Malgré la beauté plastique du film, sa qualité globale et le plaisir que j’ai pu avoir à le regarder, je me suis sentie un peu triste en regardant défiler le générique. Depuis que la Warner leur a fait confiance pour « Matrix », les Wachowski on considérablement galéré. « Speed Racer » pour génial qu’il soit a été un bide retentissant. A tel point que pour un projet aussi ambitieux que « Cloud Atlas », ils aient dû passer par des modes de production indépendants. Si la Warner a permis, heureusement, que se fasse « Jupiter Ascending » (accordant même une rallonge de temps pour peaufiner les effets numériques du film, dont la sortie était originellement prévue pour l’été 2014), celle-ci a retropédalé. Les Wachos, lâchés par les studios, c’est moche, mais lâchés par leur public, c’est pire.

Après l’enthousiasme du premier « Matrix », les partis pris des deux réalisateurs ont dérouté, jusqu’à ce qu’ils s’aliènent une partie des fans de la première heure. Le défaut des Wachowski est en effet de rejeter constamment le public de sa zone de confort : la Matrice n’est pas un grand méchant mais un organisme où deux espèces vivent en symbiose, « Speed Racer » est un film pour enfants poussant très loin les expérimentations graphiques et l’hybridation du medium, « Cloud Atlas » est une symphonie, « Jupiter Ascending » est autant un conte qu’un space opera. Et bien que tous ces films soient viscéralement estampillés Wachowski, tous traversés par les même obsessions, les mêmes thématiques, les mêmes lignes de force, ils peinent à convaincre tant leur forme déjoue les attentes du public.

Pour mémoire, M. Night Shyamalan a connu une fortune similaire. Après avoir convaincu sur « Sixième Sens », il aura passé le reste de sa filmo à tenter de prouver au monde entier qu’il n’était pas un réalisateur de films à twists : « Incassable » est tout du long on ne peut plus explicite sur la nature des différents protagonistes, « Signes » joue sur le caractère trouble d’une sorte de prophétie comme deus ex machina dans sa conclusion, tout comme « La Jeune Fille de l’Eau », « Le Village » contient un pseudo twist que Shyamalan désamorce à mi-parcours comme un pied de nez aux attentes de son public, « Phénomènes » ne contient rien qui puisse s’apparenter à un twist. Et au final, parce qu’une partie du public attendait une structure aussi roublarde que « Sixième Sens » dans chacune de ses productions, elle s’est trouvée déçue que la formule ne soit pas reproductible à son envie. Shyamalan a fini par s’épuiser et à abandonner l’exigence structurelle et formelle de ses premières œuvres pour n’accepter que des films de commande type « Le Dernier Maître de l’Air » ou  »  » (il y a même une époque où il disait partout qu’il voulait réaliser un « Twilight »…).

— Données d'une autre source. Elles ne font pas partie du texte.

/-! ### Witnesses: checks of queued words that all pass, and first ones that fail -/

theorem pass_append {l m : List Check} (h : ∀ c ∈ l, ¬ c.1) (k : ∀ c ∈ m, ¬ c.1) : ∀ c ∈ l ++ m, ¬ c.1 := fun c hc => (List.mem_append.mp hc).elim (h c) (k c)
theorem pass_all {α : Type} {l : List α} {f : α → List Check} (h : ∀ o ∈ l, ∀ c ∈ f o, ¬ c.1) : ∀ c ∈ l.flatMap f, ¬ c.1 :=
  fun c hc => let ⟨o, ho, hf⟩ := List.mem_flatMap.mp hc; h o ho c hf
theorem pass_null {exb : Nat} {bfmt : Word} {o : Opnd} (h : Stands exb bfmt o) : ∀ c ∈ nullChecks o, ¬ c.1 := by
  simpa [nullChecks] using h.named
theorem pass_place {exb : Nat} {bfmt : Word} {o : Opnd} (h : Stands exb bfmt o) : ∀ c ∈ tilePlace exb o, ¬ c.1 := by
  have k : ∀ p ∈ o.dataRanges ++ o.scaleRanges, exb * 256 ≤ p.1 ∧ p.1 + p.2 ≤ 65536 := h.place
  simp only [tilePlace, placeChecks, Past, Below, List.forall_mem_cons, List.mem_append] at k ⊢
  refine ⟨?_, ?_, ?_, ?_, fun _ h => absurd h List.not_mem_nil⟩ <;> rintro ⟨p, hp, h⟩
  · have := k p (.inl hp); omega
  · have := k p (.inr hp); omega
  · have := k p (.inl hp); omega
  · have := k p (.inr hp); omega
theorem pass_code {exb : Nat} {bfmt : Word} {o : Opnd} {ok : Prop} (h : Stands exb bfmt o) (k : ok) : ∀ c ∈ codeChecks bfmt ok o, ¬ c.1 := by
  simp only [codeChecks, List.forall_mem_cons]
  exact ⟨h.code, fun ⟨p, hp, b, h1, h2, h3⟩ => h3 (h.banks p hp b h1 h2), fun n => n k, fun _ h => absurd h List.not_mem_nil⟩
theorem pass_shape {o : Opnd} {ok : Prop} (h : o.dest = true → Writable o) (k : ok) : ∀ c ∈ shapeChecks ok o, ¬ c.1 := by
  simp only [shapeChecks, List.forall_mem_cons]
  exact ⟨fun n => n k, fun ⟨d, r, p⟩ => Nat.not_lt.mpr ((h d).1 r) p, fun ⟨d, r⟩ => Bool.noConfusion (r.symm.trans (h d).2), fun _ h => absurd h List.not_mem_nil⟩
theorem pass_overlap {n : Nat} {may : Prop} {d o : Opnd} (h : Apart d.foot o.foot) : ∀ c ∈ overlapChecks n may d o, ¬ c.1 := by
  have k : Apart d.foot o.dataRanges := fun p hp q hq => h p hp q (List.mem_append.mpr (.inl hq))
  simp only [overlapChecks, List.forall_mem_cons]
  exact ⟨fun n => n.2 k, fun n => n.2 h, fun _ h => absurd h List.not_mem_nil⟩
/-- The word of tadd 2, 0, 1. -/
def addWord : TileWord := { k := .arith 0 .rne, d := 2, a := some 0, b := some 1 }
theorem witness_TileChecks : ∀ c ∈ queueChecks (on (tth [])) 0 (tth []) (.tadd 2 0 1 0) 0 0, ¬ c.1 :=
  have st : ∀ o ∈ tileOf (on (tth [])) 0 (tth []) 2 0 false true :: besides (on (tth [])) 0 (tth []) addWord, Stands ((on (tth [])).core 0).exb ((on (tth [])).core 0).bfmt o := stand_all (by decide +kernel)
  show ∀ c ∈ stripChecks (on (tth [])) 0 (tth []) addWord, ¬ c.1 from
  pass_append (pass_append (pass_append (pass_append (pass_append (pass_append
    (by simp [addWord]) (pass_all fun o ho => pass_null (st o ho))) (pass_all fun o ho => pass_place (st o ho)))
    (pass_all fun o ho => pass_code (st o ho) (fun _ h => absurd h (by decide))))
    (pass_all fun o ho => pass_shape
      ((by decide +kernel : ∀ o ∈ tileOf (on (tth [])) 0 (tth []) 2 0 false true :: besides (on (tth [])) 0 (tth []) addWord, o.dest = true → (1 < dRows o.d → o.rowBytes ≤ dPitch o.d) ∧ dRdonly o.d = false) o ho)
      (fun _ => (by decide +kernel : ∀ o ∈ tileOf (on (tth [])) 0 (tth []) 2 0 false true :: besides (on (tth [])) 0 (tth []) addWord, (tileOf (on (tth [])) 0 (tth []) 2 0 false true).rows = o.rows ∧ (tileOf (on (tth [])) 0 (tth []) 2 0 false true).cols = o.cols) o ho)))
    (pass_all fun o ho => pass_overlap ((by decide +kernel : ∀ o ∈ besides (on (tth [])) 0 (tth []) addWord, ∀ p ∈ (tileOf (on (tth [])) 0 (tth []) 2 0 false true).foot, ∀ q ∈ o.foot, p.1 + p.2 ≤ q.1 ∨ q.1 + q.2 ≤ p.1) o ho)))
    (pass_all fun o ho => by
      rw [if_neg ((by decide +kernel : ∀ o ∈ (besides (on (tth [])) 0 (tth []) addWord).drop 1, ¬ o.dest = true) o ho)]; exact fun _ h => absurd h List.not_mem_nil)
theorem witness_TileFails : FirstFails (queueChecks (on (th [])) 0 (th []) (.tadd 2 0 1 0) 0 0) (.tileShape, 1, 0) :=
  ⟨[(addWord.k = .sparse ∧ 8 ≤ addWord.d.toNat + 1, .tileName, 0, 3)], _, _, rfl, by decide +kernel, by simp [addWord]⟩
/-- The word of mma 2, 0, 1. -/
def mulWord : MatWord := { c := 2, a := 0, b := 1, sat := false, z := false, tb := false }
theorem witness_MatrixChecks : ∀ c ∈ queueChecks (on (tth [])) 0 (tth []) (.mma 0 1 0 2 0 0 0 0) 0 0, ¬ c.1 :=
  let tl := fun (n k : Nat) (dest : Bool) => tileOf (on (tth [])) 0 (tth []) n k false dest
  have st : ∀ o ∈ [tl 2 0 true, tl 0 1 false, tl 1 2 false], Stands ((on (tth [])).core 0).exb ((on (tth [])).core 0).bfmt o := stand_all (by decide +kernel)
  have c := st _ (.head _)
  have a := st _ (.tail _ (.head _))
  have b := st _ (.tail _ (.tail _ (.head _)))
  have ap : ∀ o ∈ [tl 0 1 false, tl 1 2 false], ∀ p ∈ (tl 2 0 true).foot, ∀ q ∈ o.foot, p.1 + p.2 ≤ q.1 ∨ q.1 + q.2 ≤ p.1 := by decide +kernel
  show ∀ c ∈ mulChecks (on (tth [])) 0 (tth []) mulWord, ¬ c.1 from
  pass_append (pass_append (pass_append (pass_append (pass_append (pass_append (pass_append (pass_append (pass_append (pass_append (pass_append
    (by simp [mulWord]) (pass_all fun o ho => pass_null (st o ho))) (pass_place c)) (pass_place a)) (pass_place b)) (fun _ h => absurd h List.not_mem_nil))
    (pass_all fun o ho => pass_code (st o ho) trivial))
    (pass_all fun o ho => pass_shape
      ((by decide +kernel : ∀ o ∈ [tl 2 0 true, tl 0 1 false, tl 1 2 false], o.dest = true → (1 < dRows o.d → o.rowBytes ≤ dPitch o.d) ∧ dRdonly o.d = false) o ho) trivial))
    (by
      have h1 : mulFmtA (on (tth [])) 0 (tth []) mulWord = 1 := by decide +kernel
      have h2 : mulFmtB (on (tth [])) 0 (tth []) mulWord = 1 := by decide +kernel
      have h3 : (mulC (on (tth [])) 0 (tth []) mulWord).fmt = 1 := by decide +kernel
      have h4 : ∀ o ∈ mulA (on (tth [])) 0 (tth []) mulWord, o.rows = (mulC (on (tth [])) 0 (tth []) mulWord).rows ∧ o.cols ≤ 8 := by decide +kernel
      have h5 : ∀ o ∈ mulB (on (tth [])) 0 (tth []) mulWord, o.rows = (mulC (on (tth [])) 0 (tth []) mulWord).cols ∧ o.cols ≤ 8 := by decide +kernel
      have h6 : mulWord.k 1 = 24 := by decide +kernel
      have h7 : chunkOf 1 = 24 := by decide +kernel
      simp only [h1, h2, h3, List.forall_mem_cons]
      refine ⟨?_, ?_, ?_, ?_, ?_, ?_, ?_, ?_, ?_, ?_, fun _ h => absurd h List.not_mem_nil⟩
      · decide
      · decide
      · decide
      · decide
      · decide
      · decide
      · exact fun ⟨o, ho, h⟩ => h.elim (fun n => n (h4 o ho).1) (fun ⟨_, n⟩ => by have := (h4 o ho).2; omega)
      · exact fun ⟨o, ho, h⟩ => by
          rw [if_neg (by decide), h6] at h
          exact h.elim (fun n => n (h5 o ho).1) (fun n => by have := (h5 o ho).2; omega)
      · exact fun ⟨o, ho, _⟩ => Option.noConfusion rfl (heq_of_eq ho)
      · decide))
    (pass_overlap (ap _ (.head _)))) (pass_overlap (ap _ (.tail _ (.head _))))) (fun _ h => absurd h List.not_mem_nil)
/-- The module with the bank of tile 0 of code 8. -/
def on8 (t : Thread) : State := { on t with cores := [(0, { exb := 1, bfmt := 0x1111111111111111 + BitVec.ofNat 64 (7 * 2 ^ (4 * (4096 / 4096))) })] }
theorem witness_SideStoreChecks : (∀ c ∈ queueChecks (on8 (tth [])) 0 (tth []) (.mdld 0 5) 0 1984, ¬ c.1) ∧
    (∀ c ∈ queueChecks (on (tth [])) 0 (tth []) (.mdclr 5) 0x2007E0 0, ¬ c.1) ∧ FirstFails (queueChecks (on (tth [])) 0 (tth []) (.mdclr 5) 0 0) (.tileShape, 12, 1) :=
  have h : Stands ((on8 (tth [])).core 0).exb ((on8 (tth [])).core 0).bfmt (tileOf (on8 (tth [])) 0 (tth []) 0 1 false false) := stands_of (by decide +kernel)
  ⟨pass_append (pass_append (pass_append (pass_null h) (pass_place h)) (pass_code h (by decide +kernel))) (List.forall_mem_cons.mpr ⟨by decide +kernel, fun _ h => absurd h List.not_mem_nil⟩),
   List.forall_mem_cons.mpr ⟨by decide +kernel, fun _ h => absurd h List.not_mem_nil⟩, ⟨[], _, [], rfl, by decide +kernel, fun _ h => absurd h List.not_mem_nil⟩⟩
theorem witness_FillChecks : let t := { tth [] with gens := [(3, gen)] }
    let o := tileOf (on t) 0 t 1 0 false true
    FirstFails (nullChecks o ++ tilePlace 1 o ++ codeChecks ((on t).core 0).bfmt True o ++ shapeChecks True o ++ [(gKind (t.gen 4) = 0, .tileFormat, 4, 1)]) (.tileFormat, 4, 1) :=
  let t := { tth [] with gens := [(3, gen)] }
  have h : Stands 1 ((on t).core 0).bfmt (tileOf (on t) 0 t 1 0 false true) := stands_of (by decide +kernel)
  ⟨nullChecks _ ++ tilePlace 1 _ ++ codeChecks ((on t).core 0).bfmt True _ ++ shapeChecks True _, _, [], rfl, by decide +kernel,
    pass_append (pass_append (pass_append (pass_null h) (pass_place h)) (pass_code h trivial)) (pass_shape (fun _ => (by decide +kernel : (1 < dRows (tileOf (on t) 0 t 1 0 false true).d → (tileOf (on t) 0 t 1 0 false true).rowBytes ≤ dPitch (tileOf (on t) 0 t 1 0 false true).d) ∧ dRdonly (tileOf (on t) 0 t 1 0 false true).d = false)) trivial)⟩
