/-- The whole effect of RESET: the elements that it leaves (`cfg`, `release_at`, the pending transactions) are put into
the power-on state, and the history grows by the release (70_reset_and_hazards.md R240 to R242). -/
theorem exec_reset_eq (s : State) : exec .reset s = .next
    { State.reset with
      cfg := s.cfg
      releaseAt := s.releaseAt
      pending := s.pending
      hist := s.hist ++ (if s.te then [.teRelease] else []) } := by
  rw [← State.releaseTe_hist_eq_append]
  rfl

/-- The reset values meet the invariant in every instance: empty buffers and a zero counter are within every capacity,
and a released TE asks nothing of the configuration or the deadline. -/
theorem inv_reset_of_kept (c : Config) (releaseAt : Nat) (ts : List Transaction) :
    Inv { State.reset with cfg := c, releaseAt := releaseAt, pending := ts } :=
  { invAtReset with
    body_le := Nat.zero_le _
    trunc_le := Nat.zero_le _
    rx_good := nofun
    te_configured := nofun
    release_fits := nofun }

/-- Settles O35: RESET's whole effect gives each element, and what it leaves is free in the invariant. -/
theorem resetEffect : Obligations.ResetEffect := fun s =>
  ⟨_, exec_reset_eq s, rfl, rfl, rfl, rfl, rfl, rfl, rfl, rfl, rfl, rfl,
    inv_reset_of_kept s.cfg s.releaseAt s.pending⟩

end Sys2Proof.Machine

Si les Wachos devaient suivre le même chemin, ce serait particulièrement triste. En attendant, ce qui est sûr c’est que « Jupiter Ascending » sera leur dernière grosse production avant un sacré bout de temps. Celui de restaurer la confiance des studios ou de trouver une tête brûlée désirant capitaliser sur leur capacité constante d’innovation, leur imagination prolifique et leur admirable sens du mixage culturel.